Question

Consider the following reaction: \( \text{MnO}_2 + \text{KOH} + \text{O}_2 \rightarrow \text{A} + \text{H}_2\text{O} \). Product ‘A’ in neutral or acidic medium disproportionates to give products ‘B’ and ‘C’ along with water. The sum of spin-only magnetic moment values of B and C is _________ BM (nearest integer).
(Given atomic number of Mn is 25)

Answer 1

Correct Answer: 4

Reaction Analysis:

The reaction:

\[ \text{MnO}_2 + \text{KOH} + \text{O}_2 \to \text{K}_2\text{MnO}_4 + \text{H}_2\text{O} \]

where product \( A = \text{K}_2\text{MnO}_4 \).

Disproportionation of \(\text{K}_2\text{MnO}_4\):

In a neutral or acidic medium, \(\text{K}_2\text{MnO}_4\) disproportionates as follows:

\[ \text{K}_2\text{MnO}_4 \to \text{KMnO}_4 + \text{MnO}_2 \]

where: Product ‘\( B \)’ is \(\text{KMnO}_4\), 
Product ‘\( C \)’ is \(\text{MnO}_2\).

Calculating Spin-Only Magnetic Moment:

For \(\text{KMnO}_4\): Manganese in \(\text{KMnO}_4\) has an oxidation state of \(+7\), which has no unpaired electrons. Therefore, the magnetic moment for \(\text{KMnO}_4\) is \(0 \, \text{BM}\).

For \(\text{MnO}_2\): Manganese in \(\text{MnO}_2\) has an oxidation state of \(+4\), with a \(3d^3\) electron configuration. 
Number of unpaired electrons \(n = 3\).
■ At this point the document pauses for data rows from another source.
def specLoad (x : At) (sp : Space) (signed : Bool) (lg : Fin 4) (d : Reg) (m : AMode) : OpSpec :=
  let n := 2 ^ lg.val
  { OpSpec.base 2 (fun s =>
      let ea := effAddr x s n m
      let dst := grKey (thrAt x s).win d
      andThen (if sp = .local_ then localLoadWord s x.1 x.2 dst signed ea n
        else loadWord s x.1 x.2 dst signed (spaceCheck sp x s .load false ea n)) (postModify x s m)) with
    legal := modeLegal (sp == .device) (some d) m, short := sp != .group && modeShort n m,
    useG := modeReads m, setG := d :: modeBase m }

def specStore (x : At) (sp : Space) (lg : Fin 4) (d : Reg) (m : AMode) : OpSpec :=
  let n := 2 ^ lg.val
  { OpSpec.base 2 (fun s =>
      let ea := effAddr x s n m
      let v := grAt x s d
      andThen (if sp = .local_ then localStoreWord s x.1 x.2 v ea n
        else storeWord s x.1 x.2 v (spaceCheck sp x s .store false ea n)) (postModify x s m)) with
    legal := modeLegal false none m, short := sp != .group && modeShort n m,
    useG := d :: modeReads m, setG := modeBase m }

/-! ### CTL (03 R71 to R75, R99 to R102; 04 Table 4.15) -/

/-- A taken transfer: its target is checked at the transfer (03 R93). -/
def jumpTo (x : At) (s : State) (a : Word) (eff : State → State) : Except Trap Done :=
  match checkJump s x.1 x.2 a with
  | .error e => .error e
  | .ok _ => .ok ⟨eff, .jump a⟩

def branchTarget (x : At) (s : State) (disp : Word) : Word := (thrAt x s).pc + disp * 8

def specBr (x : At) (disp : Word) : OpSpec :=
  { OpSpec.base 4 (fun s => jumpTo x s (branchTarget x s disp) id) with short := fitsSigned 14 disp }

def specBrr (x : At) (a : Reg) : OpSpec :=
  { OpSpec.base 4 (fun s => jumpTo x s (grAt x s a) id) with useG := [a] }

/-- Storage keys of the frame at a window position: its incoming and local registers (03 Tables 3.3, 3.4). -/
def frameKeys (pos : Nat) : List Nat := (List.range 16).map (fun i => 8 + (16 * pos + i) % 128)

/-- A frame is written at a local offset. -/
def spillFrame (x : At) (pos off : Nat) (s : State) : State :=
  let bs := (frameKeys pos).flatMap (fun k => bytesOf (mget (thrAt x s).gregs k 0) 8)
  ownStore x.1 x.2 off (BitVec.ofNat 64 off) bs s

/-- A frame is read from a local offset; a register that gets bytes of an uncorrectable word is poisoned. -/
def fillFrame (x : At) (pos off : Nat) (s : State) : State :=
  foldN 16 (fun i st =>
    let o := off + 8 * i
    setLoaded x.1 x.2 (some (8 + (16 * pos + i) % 128)) (BitVec.ofNat 64 (leNat (lmReadN st x.1 o 8)))
      (if (lmFirstBad st x.1 o 8).isSome then some (BitVec.ofNat 64 o) else none) (noteLm x.1 o 8 st)) s

def setWin (x : At) (f : Window → Window) (s : State) : State := modThr x.1 x.2 (fun h => { h with win := f h.win }) s

/-- Address of cs.wsp, as the window faults show it. -/
def wspWord (w : Window) : Word := mk 20 7 w.wsp.toNat

/-- The window moves forward: a spill where six older frames are resident (03 R71). -/
def enterFrame (x : At) (s : State) (eff : State → State) : Except Trap (State → State) :=
  let h := thrAt x s
  let w := h.win
  let up := setWin x (fun v => { v with pos := v.pos + 1 })
  if w.res = 6 then
    let pos := (w.pos.val + 2) % 8
    let off := w.wsp.toNat * 128
    if w.limit.toNat < w.wsp.toNat + 1 then fault 0xB (wspWord w)
    else if !touchesOtherSlice s x.1 x.2 off 128 then
      keysReady h (frameKeys pos) [] [] (.ok (fun st =>
        up (setWin x (fun v => { v with wsp := v.wsp + 1 }) (eff (spillFrame x pos off st)))))
    else fault 0xA (BitVec.ofNat 64 off)
  else .ok (fun st => up (setWin x (fun v => { v with res := v.res + 1 }) (eff st)))

/-- CALL and CALLR: gr31 takes the return address, then the window moves (03 R101). -/
def callWord (x : At) (target : Word) (s : State) : Except Trap Done :=
  match checkJump s x.1 x.2 target with
  | .error e => .error e
  | .ok _ =>
    match enterFrame x s (setGr x 31 ((thrAt x s).pc + 8)) with
    | .error e => .error e
    | .ok f => .ok ⟨f, .jump target⟩

def specCall (x : At) (disp : Word) : OpSpec :=
  { OpSpec.base 4 (fun s => callWord x (branchTarget x s disp) s) with setG := [31] }

def specCallr (x : At) (a : Reg) : OpSpec :=
  { OpSpec.base 4 (fun s => callWord x (grAt x s a) s) with useG := [a], setG := [31] }

/-- RET (03 R72, R101). -/
def retWord (x : At) (s : State) : Except Trap Done :=
  let h := thrAt x s
  let w := h.win
  let target := grAt x s 15
  match checkJump s x.1 x.2 target with
  | .error e => .error e
  | .ok _ =>
    if 0 < w.res then
      .ok ⟨setWin x (fun v => { v with pos := v.pos - 1, res := v.res - 1 }), .jump target⟩
    else if w.wsp = w.base then fault 0xC (wspWord w)
    else
      let pos := (w.pos.val + 7) % 8
      let off := (w.wsp.toNat - 1) * 128
      if touchesOtherSlice s x.1 x.2 off 128 then fault 0xA (BitVec.ofNat 64 off)
      else keysReady h [] (frameKeys pos) [] (.ok ⟨fun st =>
        setWin x (fun v => { v with wsp := v.wsp - 1, pos := v.pos - 1 }) (fillFrame x pos off st), .jump target⟩)

def specRet (x : At) : OpSpec := { OpSpec.base 4 (retWord x) with short := true, useG := [15] }

/-- WSPILL: every older resident frame, oldest first (03 R75). -/
def wspillWord (x : At) (s : State) : Except Trap Done :=
  let h := thrAt x s
  let w := h.win
  let frames := (List.range w.res).map (fun i => (w.pos.val + 8 - w.res + i) % 8)
  let off := w.wsp.toNat * 128
  if w.limit.toNat < w.wsp.toNat + w.res then fault 0xB (wspWord w)
  else if touchesOtherSlice s x.1 x.2 off (128 * w.res) then fault 0xA (BitVec.ofNat 64 off)
  else keysReady h (frames.flatMap frameKeys) [] [] (done (fun st =>
    let st1 := foldN w.res (fun i u => spillFrame x (frames.getD i 0) (off + 128 * i) u) st
    setWin x (fun v => { v with wsp := v.wsp + BitVec.ofNat 14 w.res, res := 0 }) st1))

def specWspill (x : At) : OpSpec := OpSpec.base 4 (wspillWord x)

end Sys2Proof.Machine
end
The spin-only magnetic moment \(\mu\) is calculated as:

\[ \mu = \sqrt{n(n+2)} = \sqrt{3(3+2)} = \sqrt{15} \approx 3.87 \, \text{BM} \]

Sum of Magnetic Moments of B and C:

\[ \text{Magnetic moment of B (KMnO}_4) + \text{C (MnO}_2) = 0 + 3.87 \, \text{BM (nearest integer)} \]

Conclusion:

The sum of the spin-only magnetic moment values of \( B \) and \( C \) is \( 4 \, \text{BM} \).